Task description >> If a line of the data below contains the string "written", copy it into your answer.

Collected data
========================================================================

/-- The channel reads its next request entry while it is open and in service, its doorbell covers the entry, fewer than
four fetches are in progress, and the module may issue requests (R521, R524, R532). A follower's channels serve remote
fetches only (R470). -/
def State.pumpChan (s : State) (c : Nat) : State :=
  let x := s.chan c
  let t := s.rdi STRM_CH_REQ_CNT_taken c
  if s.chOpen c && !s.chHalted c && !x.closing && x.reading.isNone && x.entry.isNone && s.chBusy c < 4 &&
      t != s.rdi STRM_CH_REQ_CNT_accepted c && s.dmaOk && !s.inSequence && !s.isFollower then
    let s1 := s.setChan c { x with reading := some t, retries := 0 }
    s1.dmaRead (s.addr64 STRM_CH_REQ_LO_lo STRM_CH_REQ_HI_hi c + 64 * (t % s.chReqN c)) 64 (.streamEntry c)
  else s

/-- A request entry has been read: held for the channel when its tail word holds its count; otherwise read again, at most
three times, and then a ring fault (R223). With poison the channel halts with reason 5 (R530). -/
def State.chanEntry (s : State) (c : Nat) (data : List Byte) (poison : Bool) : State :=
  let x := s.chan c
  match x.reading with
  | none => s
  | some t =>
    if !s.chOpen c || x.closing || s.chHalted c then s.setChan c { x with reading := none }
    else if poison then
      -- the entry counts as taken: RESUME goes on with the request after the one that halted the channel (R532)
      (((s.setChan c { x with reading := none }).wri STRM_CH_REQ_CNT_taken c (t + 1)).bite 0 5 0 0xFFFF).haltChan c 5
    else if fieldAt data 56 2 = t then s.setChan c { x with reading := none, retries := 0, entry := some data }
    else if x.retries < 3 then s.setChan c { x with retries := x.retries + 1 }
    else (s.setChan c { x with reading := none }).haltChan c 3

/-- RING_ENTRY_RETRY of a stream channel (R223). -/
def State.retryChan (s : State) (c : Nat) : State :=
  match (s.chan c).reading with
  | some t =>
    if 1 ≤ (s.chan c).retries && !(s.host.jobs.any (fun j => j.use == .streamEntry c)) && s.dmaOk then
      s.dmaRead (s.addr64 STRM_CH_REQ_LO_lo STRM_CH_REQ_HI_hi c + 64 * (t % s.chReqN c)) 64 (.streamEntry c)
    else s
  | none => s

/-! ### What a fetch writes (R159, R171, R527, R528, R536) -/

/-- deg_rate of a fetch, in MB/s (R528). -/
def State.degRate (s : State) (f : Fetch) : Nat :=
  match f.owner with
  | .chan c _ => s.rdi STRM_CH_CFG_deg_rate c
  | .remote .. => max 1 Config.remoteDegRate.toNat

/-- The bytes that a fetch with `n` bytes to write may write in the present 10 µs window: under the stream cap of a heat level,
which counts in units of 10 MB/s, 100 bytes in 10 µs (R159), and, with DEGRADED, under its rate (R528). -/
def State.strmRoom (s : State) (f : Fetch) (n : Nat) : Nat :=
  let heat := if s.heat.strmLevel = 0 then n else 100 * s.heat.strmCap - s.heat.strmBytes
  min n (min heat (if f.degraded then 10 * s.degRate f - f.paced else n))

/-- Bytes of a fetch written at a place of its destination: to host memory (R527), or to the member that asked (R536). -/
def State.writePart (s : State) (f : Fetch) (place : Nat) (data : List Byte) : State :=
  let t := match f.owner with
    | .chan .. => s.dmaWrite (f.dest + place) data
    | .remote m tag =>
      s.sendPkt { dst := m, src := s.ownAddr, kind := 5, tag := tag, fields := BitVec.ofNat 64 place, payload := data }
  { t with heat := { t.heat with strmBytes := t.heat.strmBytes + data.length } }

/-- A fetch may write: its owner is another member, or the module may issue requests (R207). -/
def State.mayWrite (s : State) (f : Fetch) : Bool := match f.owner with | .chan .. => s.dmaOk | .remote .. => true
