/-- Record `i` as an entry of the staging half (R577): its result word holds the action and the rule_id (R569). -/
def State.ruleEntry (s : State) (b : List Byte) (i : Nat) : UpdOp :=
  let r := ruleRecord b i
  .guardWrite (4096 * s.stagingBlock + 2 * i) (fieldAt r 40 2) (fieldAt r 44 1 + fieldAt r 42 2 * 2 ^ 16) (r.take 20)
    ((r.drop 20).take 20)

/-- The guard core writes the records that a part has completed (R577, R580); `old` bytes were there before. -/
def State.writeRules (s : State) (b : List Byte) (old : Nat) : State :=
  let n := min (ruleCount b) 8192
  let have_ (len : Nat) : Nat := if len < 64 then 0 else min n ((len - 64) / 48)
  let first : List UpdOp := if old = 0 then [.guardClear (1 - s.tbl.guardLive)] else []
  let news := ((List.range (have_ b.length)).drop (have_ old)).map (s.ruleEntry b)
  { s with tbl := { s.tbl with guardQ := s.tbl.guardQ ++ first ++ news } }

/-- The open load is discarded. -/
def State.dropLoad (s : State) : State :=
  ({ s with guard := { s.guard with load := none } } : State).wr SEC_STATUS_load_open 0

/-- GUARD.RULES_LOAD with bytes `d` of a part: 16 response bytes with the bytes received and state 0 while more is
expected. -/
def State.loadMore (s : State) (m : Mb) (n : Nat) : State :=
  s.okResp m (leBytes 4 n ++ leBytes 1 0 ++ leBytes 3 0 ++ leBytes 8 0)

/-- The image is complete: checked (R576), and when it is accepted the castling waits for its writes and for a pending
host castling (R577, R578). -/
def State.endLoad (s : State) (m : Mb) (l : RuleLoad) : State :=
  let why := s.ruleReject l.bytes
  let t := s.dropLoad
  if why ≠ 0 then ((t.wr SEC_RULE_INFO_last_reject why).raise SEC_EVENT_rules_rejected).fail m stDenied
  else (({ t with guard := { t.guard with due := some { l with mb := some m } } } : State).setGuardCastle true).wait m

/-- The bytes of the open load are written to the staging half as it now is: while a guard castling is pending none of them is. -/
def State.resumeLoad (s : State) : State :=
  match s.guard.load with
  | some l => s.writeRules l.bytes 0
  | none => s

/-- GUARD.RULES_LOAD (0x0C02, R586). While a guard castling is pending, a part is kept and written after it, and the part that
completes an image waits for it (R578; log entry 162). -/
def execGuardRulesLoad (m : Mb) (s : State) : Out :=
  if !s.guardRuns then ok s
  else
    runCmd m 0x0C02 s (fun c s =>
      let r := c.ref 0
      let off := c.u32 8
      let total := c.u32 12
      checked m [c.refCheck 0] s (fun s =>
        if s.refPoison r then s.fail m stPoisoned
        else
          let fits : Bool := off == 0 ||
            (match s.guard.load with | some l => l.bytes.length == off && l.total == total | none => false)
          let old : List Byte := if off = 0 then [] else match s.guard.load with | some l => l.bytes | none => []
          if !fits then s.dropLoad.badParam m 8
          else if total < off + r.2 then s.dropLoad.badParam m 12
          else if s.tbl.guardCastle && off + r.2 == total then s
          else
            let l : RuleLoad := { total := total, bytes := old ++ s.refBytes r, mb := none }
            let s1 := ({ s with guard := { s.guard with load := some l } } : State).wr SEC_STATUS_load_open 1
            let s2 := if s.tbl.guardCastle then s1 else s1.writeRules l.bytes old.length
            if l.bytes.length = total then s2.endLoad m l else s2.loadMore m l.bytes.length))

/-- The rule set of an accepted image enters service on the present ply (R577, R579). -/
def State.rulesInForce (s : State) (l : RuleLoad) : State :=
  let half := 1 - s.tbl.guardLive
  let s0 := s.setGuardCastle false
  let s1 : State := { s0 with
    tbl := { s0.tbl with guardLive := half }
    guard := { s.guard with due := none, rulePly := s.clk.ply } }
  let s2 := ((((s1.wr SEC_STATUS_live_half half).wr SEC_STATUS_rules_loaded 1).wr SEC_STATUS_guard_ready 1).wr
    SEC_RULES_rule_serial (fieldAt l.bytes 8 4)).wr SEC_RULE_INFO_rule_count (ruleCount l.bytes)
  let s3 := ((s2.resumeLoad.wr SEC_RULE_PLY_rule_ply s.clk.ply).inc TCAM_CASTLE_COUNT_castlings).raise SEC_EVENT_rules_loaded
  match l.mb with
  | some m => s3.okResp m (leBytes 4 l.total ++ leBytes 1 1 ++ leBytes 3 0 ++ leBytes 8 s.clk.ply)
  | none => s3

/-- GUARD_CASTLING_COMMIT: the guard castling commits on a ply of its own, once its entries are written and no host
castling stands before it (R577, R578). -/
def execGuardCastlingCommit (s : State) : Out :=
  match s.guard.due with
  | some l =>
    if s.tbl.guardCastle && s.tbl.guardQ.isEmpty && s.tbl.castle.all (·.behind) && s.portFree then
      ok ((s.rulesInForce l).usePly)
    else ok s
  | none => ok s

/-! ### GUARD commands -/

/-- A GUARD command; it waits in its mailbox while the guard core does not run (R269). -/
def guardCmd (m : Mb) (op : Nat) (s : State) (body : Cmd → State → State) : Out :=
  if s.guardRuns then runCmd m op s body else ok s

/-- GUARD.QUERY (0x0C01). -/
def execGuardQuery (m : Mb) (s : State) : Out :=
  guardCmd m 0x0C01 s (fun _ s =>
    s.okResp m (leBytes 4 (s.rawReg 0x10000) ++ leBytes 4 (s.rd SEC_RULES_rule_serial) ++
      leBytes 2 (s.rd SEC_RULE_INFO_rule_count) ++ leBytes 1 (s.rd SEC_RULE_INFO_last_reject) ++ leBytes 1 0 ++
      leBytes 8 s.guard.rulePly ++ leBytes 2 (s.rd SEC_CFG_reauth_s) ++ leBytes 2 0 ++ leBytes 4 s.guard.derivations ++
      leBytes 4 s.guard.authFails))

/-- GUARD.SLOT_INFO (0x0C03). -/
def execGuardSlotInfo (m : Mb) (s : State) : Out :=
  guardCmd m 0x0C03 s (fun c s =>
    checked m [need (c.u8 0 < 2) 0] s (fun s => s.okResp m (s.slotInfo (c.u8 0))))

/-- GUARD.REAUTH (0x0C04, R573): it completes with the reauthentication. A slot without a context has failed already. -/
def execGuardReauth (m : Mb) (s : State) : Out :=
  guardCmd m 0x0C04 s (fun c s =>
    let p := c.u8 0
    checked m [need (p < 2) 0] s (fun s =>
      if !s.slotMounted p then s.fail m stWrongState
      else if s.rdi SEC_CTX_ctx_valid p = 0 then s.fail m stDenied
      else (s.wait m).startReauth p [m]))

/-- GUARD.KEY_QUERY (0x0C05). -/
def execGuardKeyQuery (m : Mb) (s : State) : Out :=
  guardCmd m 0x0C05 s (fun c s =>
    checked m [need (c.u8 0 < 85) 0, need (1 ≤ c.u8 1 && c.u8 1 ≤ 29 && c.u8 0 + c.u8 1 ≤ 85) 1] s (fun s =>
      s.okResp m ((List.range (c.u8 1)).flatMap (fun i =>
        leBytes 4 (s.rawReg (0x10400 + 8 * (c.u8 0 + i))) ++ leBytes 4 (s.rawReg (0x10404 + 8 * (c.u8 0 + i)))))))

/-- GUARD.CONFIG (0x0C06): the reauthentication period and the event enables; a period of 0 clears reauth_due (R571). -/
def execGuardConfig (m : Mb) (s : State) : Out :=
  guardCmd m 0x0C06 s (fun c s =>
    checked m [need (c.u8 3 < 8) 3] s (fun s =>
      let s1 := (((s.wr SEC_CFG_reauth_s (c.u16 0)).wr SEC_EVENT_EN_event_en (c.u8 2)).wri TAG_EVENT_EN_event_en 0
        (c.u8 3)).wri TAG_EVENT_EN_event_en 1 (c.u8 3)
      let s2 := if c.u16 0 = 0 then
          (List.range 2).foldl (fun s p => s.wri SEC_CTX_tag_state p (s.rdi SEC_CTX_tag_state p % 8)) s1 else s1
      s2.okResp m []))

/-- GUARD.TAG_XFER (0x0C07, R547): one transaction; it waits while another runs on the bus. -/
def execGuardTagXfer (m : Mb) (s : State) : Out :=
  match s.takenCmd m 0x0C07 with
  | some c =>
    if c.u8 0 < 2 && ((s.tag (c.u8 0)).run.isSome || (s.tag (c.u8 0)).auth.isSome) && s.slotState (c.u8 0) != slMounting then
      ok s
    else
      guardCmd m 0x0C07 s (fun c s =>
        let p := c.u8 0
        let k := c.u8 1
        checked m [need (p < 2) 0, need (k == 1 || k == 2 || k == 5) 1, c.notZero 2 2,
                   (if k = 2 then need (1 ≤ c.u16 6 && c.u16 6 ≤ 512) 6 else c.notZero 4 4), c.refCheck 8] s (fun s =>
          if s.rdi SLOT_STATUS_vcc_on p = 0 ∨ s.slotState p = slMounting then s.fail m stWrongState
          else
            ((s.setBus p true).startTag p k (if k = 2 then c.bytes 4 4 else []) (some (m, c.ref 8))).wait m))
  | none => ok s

========================================================================

Response area >>
/-- Bytes of a fetch written at a place of its destination: to host memory (R527), or to the member that asked (R536). -/
/-- The bytes of the open load are written to the staging half as it now is: while a guard castling is pending none of them is. -/
/-- GUARD.RULES_LOAD (0x0C02, R586). While a guard castling is pending, a part is kept and written after it, and the part that
/-- GUARD_CASTLING_COMMIT: the guard castling commits on a ply of its own, once its entries are written and no host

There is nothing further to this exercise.